Bu araştırma, Hizbullah’ın İsrail’deki nüfuslu yerleşim bölgelerine aylarca tekrar tekrar düzenlediği, uluslararası insancıl hukuku ihlal eden güdümsüz roket saldırılarına odaklanmaktadır. Uluslararası Af Örgütü daha önce İsrail’in savaş suçu olarak soruşturulması gereken hukuka aykırı hava saldırılarında 49 sivili öldürdüğünü ve uluslararası hukuk kapsamındaki yükümlülüklerini ihlal ederek sivillere yönelik yetersiz tahliye uyarıları yayımladığını belgeledi.
Uluslararası Af Örgütü, Hizbullah’ın Ekim 2024’te İsrail’in sivil bölgelerine yönelik gerçekleştirdiği ve sekiz sivilin öldürülmesine, en az 16 sivilin de yaralanmasına yol açan üç roket saldırısını belgeledi. Bu saldırılar savaş suçu olarak soruşturulmalıdır.
Uluslararası Af Örgütü’nün iki silah uzmanı, Hizbullah tarafından kaydedilen ve bu tür roketlerin fırlatıldığına örnek teşkil eden 12 video ile Hizbullah’ın Telegram kanallarında paylaştığı, saldırıların hedeflerini açıklayan yüzlerce açıklamayı inceledi. İsrail ile Hizbullah arasındaki ateşkesten önceki haftalarda Hizbullah, diğerlerinin yanı sıra Hayfa, Taberiye, Akka, Safed, Karmiel, Kfar Giladi ve Krayot bölgesi dahil şehirlere ve kasabalara roket fırlattıklarını duyurdu. Bazı durumlarda ısrarla askeri hedeflere saldırı düzenlediklerini açıkladılar ancak bazı durumlarda da genel olarak sivil şehri veya kasabayı hedef aldıklarını belirttiler.
Uluslararası Af Örgütü, videolarda güdümsüz 122mm, 220mm, 240mm ve 302mm çok namlulu roketatar sistemini tespit etti. Bu roketler, herhangi bir güven derecesiyle nişan almanın ve nereyi vuracaklarını tam olarak belirlemenin mümkün olmaması nedeniyle yapıları gereği hedef hassasiyetinden yoksundur. Bu nedenle, sivillerin yoğun olarak yaşadığı bölgelerde kullanılmaları, uluslararası insancıl hukukun temel ilkesi olan ayrım ilkesini ihlal eder.

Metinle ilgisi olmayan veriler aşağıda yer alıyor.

/-- The instruction a word spells on a lane engine; none where R44 calls it illegal. -/
def decodeLane (c : Core) (word : Word) : Option Instr :=
  let n := word.toNat
  match wf 26 6 n with
  | 0x01 => decodeAlu c n
  | 0x02 => decodeMul c n
  | 0x03 => decodeAcc c n
  | 0x04 => decodeFp c n
  | 0x05 => some (.addi c (op5 21 n) (op5 16 n) (BitVec.ofNat 16 (wf 0 16 n)))
  | 0x06 => some (.andi c (op5 21 n) (op5 16 n) (BitVec.ofNat 16 (wf 0 16 n)))
  | 0x07 => some (.ori c (op5 21 n) (op5 16 n) (BitVec.ofNat 16 (wf 0 16 n)))
  | 0x08 => some (.xori c (op5 21 n) (op5 16 n) (BitVec.ofNat 16 (wf 0 16 n)))
  | 0x09 => legal (op5 16 n == 0) (.movi c (op5 21 n) (BitVec.ofNat 16 (wf 0 16 n)))
  | 0x0A => legal (op5 16 n == 0) (.movhi c (op5 21 n) (BitVec.ofNat 16 (wf 0 16 n)))
  | 0x0B => decodeBr c n
  | 0x0C => decodeBri c n
  | 0x0D => legal (wf 12 14 n == 0) (.call c (BitVec.ofNat 12 (wf 0 12 n)))
  | 0x0E =>
    if wf 21 5 n ≠ 0 || wf 6 10 n ≠ 0 then none
    else match wf 0 6 n with
      | 0 => legal (op5 16 n == 0) (.ret c)
      | 1 => some (.callr c (op5 16 n))
      | 2 => some (.jr c (op5 16 n))
      | _ => none
  | 0x0F => decodeLd c n
  | 0x10 => decodeSt c n
  | 0x11 => decodeLds c n
  | 0x12 => decodeSts c n
  | 0x13 => decodeLdc c n
  | 0x14 => decodeStc c n
  | 0x15 => decodeCap c n
  | 0x16 => legal (wf 3 18 n == 0) (.smp c (op5 21 n) (BitVec.ofNat 3 (wf 0 3 n)))
  | 0x17 => some (.edge c (BitVec.ofNat 3 (wf 23 3 n)) (op5 8 n) (BitVec.ofNat 8 (wf 0 8 n)) (op5 18 n) (op5 13 n))
  | 0x18 => decodeLode c n
  | 0x19 =>
    if wf 16 5 n ≠ 0 || wf 4 4 n ≠ 0 then none
    else match wf 0 4 n with
      | 0 => some (.send c (op5 21 n) (BitVec.ofNat 8 (wf 8 8 n)))
      | 1 => some (.recv c (op5 21 n) (BitVec.ofNat 8 (wf 8 8 n)))
      | _ => none
  | 0x1A => decodeSys c n
  | 0x1B =>
    legal (wf 15 10 n == 0 && (wf 25 1 n == 1 || wf 6 5 n == 0))
      (.rep c (wf 25 1 n == 1) (wf 14 1 n == 1) (wf 13 1 n == 1) (wf 12 1 n == 1) (wf 11 1 n == 1) (op5 6 n)
        (BitVec.ofNat 6 (wf 0 6 n)))
  | _ => none

/-- The word of the operation that a word of the lane profile selects, with every operand at a value that R44 admits: its opcode and the
func, cond or size of its format (R43, R45), and of a WALK its dimension and a depth that R79 admits. -/
def plain (n : Nat) : Nat :=
  let op := wf 26 6 n
  let keep (lo w : Nat) : Nat := op * 2 ^ 26 + wf lo w n * 2 ^ lo
  if op = 0x01 ∨ op = 0x02 ∨ op = 0x04 ∨ op = 0x0E ∨ op = 0x1A then keep 0 6
  else if op = 0x03 ∨ op = 0x15 ∨ op = 0x19 then keep 0 4
  else if op = 0x0B ∨ op = 0x0C ∨ (0x0F ≤ op ∧ op ≤ 0x14) then keep 13 3
  else if op = 0x18 then
    match wf 0 5 n with
    | 1 => packL 0 0 0 1 0 1
    | 2 => packL 0 0 0 2 0 2
    | 3 => packL 0 0 0 (wf 10 3 n) (max 1 (min 24 (wf 5 5 n))) 3
    | _ => keep 0 5
  else op * 2 ^ 26

/-- The count of R59 for the instruction that a word of the lane profile selects by its opcode and func, whether R44 admits its operands
or not; a word that selects none counts 1. [DESIGN CHOICE, log entry 129] -/
def wordCount (n : Nat) : Nat :=
  let func := wf 0 6 n
  if (decodeLane (.lane 0) (BitVec.ofNat 32 (plain n))).isNone then 1
  else match wf 26 6 n with
    | 0x02 => 2
    | 0x03 => if wf 0 4 n < 4 ∨ wf 0 4 n = 6 then 2 else 1
    | 0x04 => if func < 3 ∨ 11 ≤ func then 3 else if func < 5 then 4 else if func = 5 then 14 else if func = 6 then 16 else 1
    | 0x0B => 2
    | 0x0C => 2
    | 0x0D => 3
    | 0x0E => if func = 2 then 2 else 3
    | 0x0F => 2
    | 0x11 => 4
    | 0x13 => 6
    | 0x15 => match wf 0 4 n with
      | 1 => 2
      | 4 => 5
      | 5 => 2
      | _ => 1
    | 0x17 => 3
    | 0x18 => match wf 0 5 n with
      | 0 => 12
      | 1 => 16
      | 2 => 24
      | _ => 12 + 4 * wf 5 5 n
    | 0x19 => if wf 0 4 n = 0 then 2 else 1
    | 0x1A => match func with
      | 1 => 3
      | 2 => 2
      | 4 => 2
      | _ => 1
    | _ => 1

/-- The body of a repeat prefix on a supervisor core, as R362 reads its word: none for an opcode or encoding that R362 or R373 calls
illegal. -/
def decodeSupBody (c : Core) (n : Nat) : Option Instr :=
  match wf 26 6 n with
  | 0x01 =>
    let func := wf 0 6 n
    if 12 ≤ func ∧ func ≤ 15 then
      if 1 < wf 11 5 n then none
      else
        let rd := op5 21 n; let ra := op5 16 n; let sh := BitVec.ofNat 6 (wf 11 1 n * 32 + wf 6 5 n)
        match func with
        | 12 => some (.shli c rd ra sh)
        | 13 => some (.shri c rd ra sh)
        | 14 => some (.sari c rd ra sh)
        | _ => some (.rori c rd ra sh)
    else decodeAlu c n
  | 0x02 => decodeMul c n
  | 0x04 => decodeFp c n
  | 0x05 => some (.addi c (op5 21 n) (op5 16 n) (BitVec.ofNat 16 (wf 0 16 n)))
  | 0x06 => some (.andi c (op5 21 n) (op5 16 n) (BitVec.ofNat 16 (wf 0 16 n)))
  | 0x07 => some (.ori c (op5 21 n) (op5 16 n) (BitVec.ofNat 16 (wf 0 16 n)))
  | 0x08 => some (.xori c (op5 21 n) (op5 16 n) (BitVec.ofNat 16 (wf 0 16 n)))
  | 0x09 => legal (op5 16 n == 0) (.movi c (op5 21 n) (BitVec.ofNat 16 (wf 0 16 n)))
  | 0x0A => legal (op5 16 n == 0) (.movhi c (op5 21 n) (BitVec.ofNat 16 (wf 0 16 n)))
  | 0x0F => if wf 13 3 n = 6 then some (.ldw c true (op5 21 n) (op5 16 n) (BitVec.ofNat 13 (wf 0 13 n))) else decodeLd c n
  | 0x10 => if wf 13 3 n = 6 then some (.stw c true (op5 21 n) (op5 16 n) (BitVec.ofNat 13 (wf 0 13 n))) else decodeSt c n
  | _ => none

/-- Whether a word is an instruction of a supervisor core: its opcode, func and size are none that R362, R363 or R373 calls illegal,
fields that it does not use are 0 (R43, R363), and a block instruction names three different registers other than s0 (R372). The
spec gives CMINT no func, so that any func of opcode 0x15 that R73 leaves free is taken for it. [DESIGN CHOICE, log entry 111] -/
def legalSup (n : Nat) : Bool :=
  let c : Core := .sup 0
  let rd := wf 21 5 n
  let ra := wf 16 5 n
  let rb := wf 11 5 n
  match wf 26 6 n with
  | 0x0B => (decodeBr c n).isSome
  | 0x0C => (decodeBri c n).isSome
  | 0x0E => rd == 0 && wf 6 10 n == 0 && (wf 0 6 n == 0 && ra == 0 || wf 0 6 n == 1 || wf 0 6 n == 2)
  | 0x15 => (decodeCap c n).isSome || wf 4 6 n == 0 && decide (6 ≤ wf 0 4 n) && wf 20 3 n == 0
  | 0x1A =>
    match wf 0 6 n with
    | 0x02 => wf 6 15 n == 0
    | 0x10 => wf 6 20 n == 0
    | 0x11 => wf 6 20 n == 0
    | 0x12 => wf 6 20 n == 0
    | 0x13 => wf 6 5 n == 0
    | 0x14 => wf 6 5 n == 0
    | 0x15 => wf 6 5 n == 0
    | 0x16 => wf 6 20 n == 0
    | 0x17 => wf 6 5 n == 0
    | _ => false
  | 0x1B => wf 15 9 n == 0 && wf 12 3 n == 0 && (wf 24 1 n == 1 || wf 25 1 n == 1)
  | 0x20 => wf 22 4 n != 15
  | 0x21 => true
  | 0x22 => wf 6 5 n == 0 &&
    (wf 0 6 n == 3 || decide (wf 0 6 n < 3) && rd != 0 && ra != 0 && rb != 0 && rd != ra && rd != rb && ra != rb)
  | 0x23 => wf 18 3 n == 0
  | _ => (decodeSupBody c n).isSome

“Hizbullah’ın İsrail’e sorumsuzca fırlattığı güdümsüz roketler sivilleri öldürdü ve yaraladı, sivillerin evlerinin yıkılmasına veya hasar görmesine yol açtı” diyen Uluslararası Af Örgütü Genel Sekreteri Agnès Callamard, sözlerini şöyle sürdürdü:
“Bu yapısı gereği hedef hassasiyetinden yoksun silahların nüfuslu yerleşim bölgelerinde veya yakınında kullanılması ilk bakışta (prima facie) uluslararası insancıl hukuk ihlalleri kapsamına girer. Siviller ve sivil yapılar hedef değildir ve korunmalıdır. Doğrudan sivilleri ve sivil yapıları hedef alan saldırılar ve sivillerin öldürülmesi ve yaralanmasına yol açan gelişigüzel saldırılar savaş suçu olarak soruşturulmalıdır.”
Hizbullah 8 Ekim 2023’te, Hamas ve diğer Filistinli silahlı grupların 7 Ekim 2023’te İsrail’e yönelik saldırıları ve katliam suçlarının ardından bu gruplarla “dayanışma içinde” işgal altındaki Şeba Çiftlikleri’ne roket atışlarına başladı. İsrail karşılık olarak Lübnan’ın güneyine saldırılar düzenledi. O tarihten sonra İsrail ve Hizbullah sınırın iki tarafından saldırılar gerçekleştirdi.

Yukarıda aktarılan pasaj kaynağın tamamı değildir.